BookmarkSubscribeRSS Feed
🔒 This topic is solved and locked. Need further help from the community? Please sign in and ask a new question.

I do not understand why join done with proc sql does not play the same way hash. What did I do wrong?

 

data tab1;
input id1 id2 ts;
datalines;
1 1 3
1 2 5
1 3 6
1 2 20
1 2 22
run;
data tab2;
input id id1 id2 time_from time_to descr $;
datalines;
1 1 1 4 6 xxx
2 1 2 4 6 yyy
3 1 2 21 30 kkk
run;

/*sql version*/
proc sql;
create table  ris_sql as select 
		a.*,
		b.descr 
		from     tab1 as a 
		left join tab2 as b 
		on a.id1=b.id1 and 
		   a.id2=b.id2 and
		  (a.ts between b.time_from and b.time_to);
	quit; 

/*hash version*/
data ris_hash;
attrib descr format=$10.;
if _n_=1 then do;
	declare hash s(dataset: 'tab2');
	s.definekey('id1','id2');
	s.definedata('time_from', 'time_to','descr');
	s.definedone();
	end;
set tab1;
rc=s.find();
if not(time_from <= ts <= time_to) then call missing(descr);
drop rc time_from time_to;
run;

 

1 ACCEPTED SOLUTION

Accepted Solutions
DanielSantos
Barite | Level 11

Hi.

 

That's because you data set has duplicate key entries. Only the first entry is loaded.

 

You should use the MULTIDATA option and cycle find until there are no more matches.

 

Check this very good paper by Paul M. Dorfman: http://support.sas.com/resources/papers/proceedings16/10200-2016.pdf

 

Hope it helps.

 

Daniel Santos @ www.cgd.pt

View solution in original post

2 REPLIES 2
rogerjdeangelis
Barite | Level 11
For small datasets I don't think you can easily force SAS to use a HASH.

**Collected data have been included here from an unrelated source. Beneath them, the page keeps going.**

theorem State.memOk.doPark (h : s.memOk) : (s.doPark).memOk := by
  unfold State.doPark
  split
  · exact h
  · extract_lets s1
    have h1 : s1.memOk := h.takeJob
    split
    exacts [h1.switchOut, h1.jobRefuse]

theorem State.memOk.finishOps (h : s.memOk) {n} : (s.finishOps n).memOk := h.catchUp.onCore.checkRun

theorem State.memOk.finished (h : s.memOk) : (s.finished).memOk := by
  unfold State.finished
  split
  exacts [h.foldl (fun _ _ h => h.finishOps), h]

theorem State.memOk.toSave (h : s.memOk) : (s.toSave).memOk := .ite h h
theorem State.memOk.drained (h : s.memOk) : (s.drained).memOk := .ite h.finished.toSave h
theorem State.memOk.drainLimit (h : s.memOk) : (s.drainLimit).memOk := .ite ((h.finished.foldl (fun _ _ h => h.abandon)).toSave) h
/-- The poison map that a saved sill carries keeps the form of the memory that it is written into (R390). -/
theorem State.memOk.saveSill (h : s.memOk) {j n} : (s.saveSill j n).memOk := by
  unfold State.saveSill
  extract_lets _ _ _ s1 s2 s3 s4 mark
  have h1 : s1.memOk := h.foldl fun _ _ h => h.sillEvent
  have h2 : s2.memOk := Memory.wf_memCopy _ _ _ h1
  have h3 : s3.memOk := h2.zeroRange
  have h4 : s4.memOk := .of_mem (t := s3) rfl h3
  have hm : ∀ m e, Memory.wf m = true → Memory.wf (mark m e) = true := fun _ _ h => Memory.wf_memSet _ _ h
  refine .bump (p := .quarry n) ?_
  exact List.foldlRecOn (motive := fun m => Memory.wf m = true) _ mark h4 fun _ hw _ _ => hm _ _ hw

theorem State.memOk.restoreSill (h : s.memOk) {j n} : (s.restoreSill j n).memOk := by
  unfold State.restoreSill
  extract_lets _ _ _ s1 s2 s3 s4
  have h1 : s1.memOk := h.bump.foldl fun _ _ h => h.quarryEvent
  have h2 : s2.memOk := h1.zeroRange
  have h3 : s3.memOk := Memory.wf_memCopy _ _ _ h2
  have h4 : s4.memOk := h3.foldl fun _ _ h => h.poison
  exact h4.foldl fun _ _ h => h.poison

theorem State.memOk.saveAreas (h : s.memOk) {j n} : (s.saveAreas j n).memOk := h.putFree
theorem State.memOk.saveCore (h : s.memOk) {j n} : (s.saveCore j n).memOk := h.saveSill.saveAreas.onJob.onQuarry.onCore

theorem State.memOk.switchEnd (h : s.memOk) {slot} : (s.switchEnd slot).memOk := by
  unfold State.switchEnd
  extract_lets _ cmd s1
  have h1 : s1.memOk := .bump (by exact .setPreg (by exact h))
  clear_value cmd
  split
  exacts [h1.jobDone, h1]

theorem State.memOk.saveDone (h : s.memOk) : (s.saveDone).memOk := by
  unfold State.saveDone
  refine .ite h ?_
  extract_lets o s1
  clear_value o
  have h1 : s1.memOk := by
    unfold s1
    split
    · refine .ite ?_ h
      extract_lets s2 s3
      have h2 : s2.memOk := h.foldl (fun _ _ h => h.saveCore)
      have h3 : s3.memOk := h2.onJob
      exact h3
    · exact h
  clear_value s1
  split
  exacts [h1.switchIn, h1.switchEnd]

/* T007370 SQL HASH MAGIC=103 faster that SQL Sort merge */

Hi Team

I wanted to select about 1,000,000 records from a 5,000,000
table and add 100 variables at the same time.
The finder file was 800mb.

I noticed that the default SQL method(sort)  took almost twice as
long as the SQL(hash) method.  Note that I have plenty of ram(128gb).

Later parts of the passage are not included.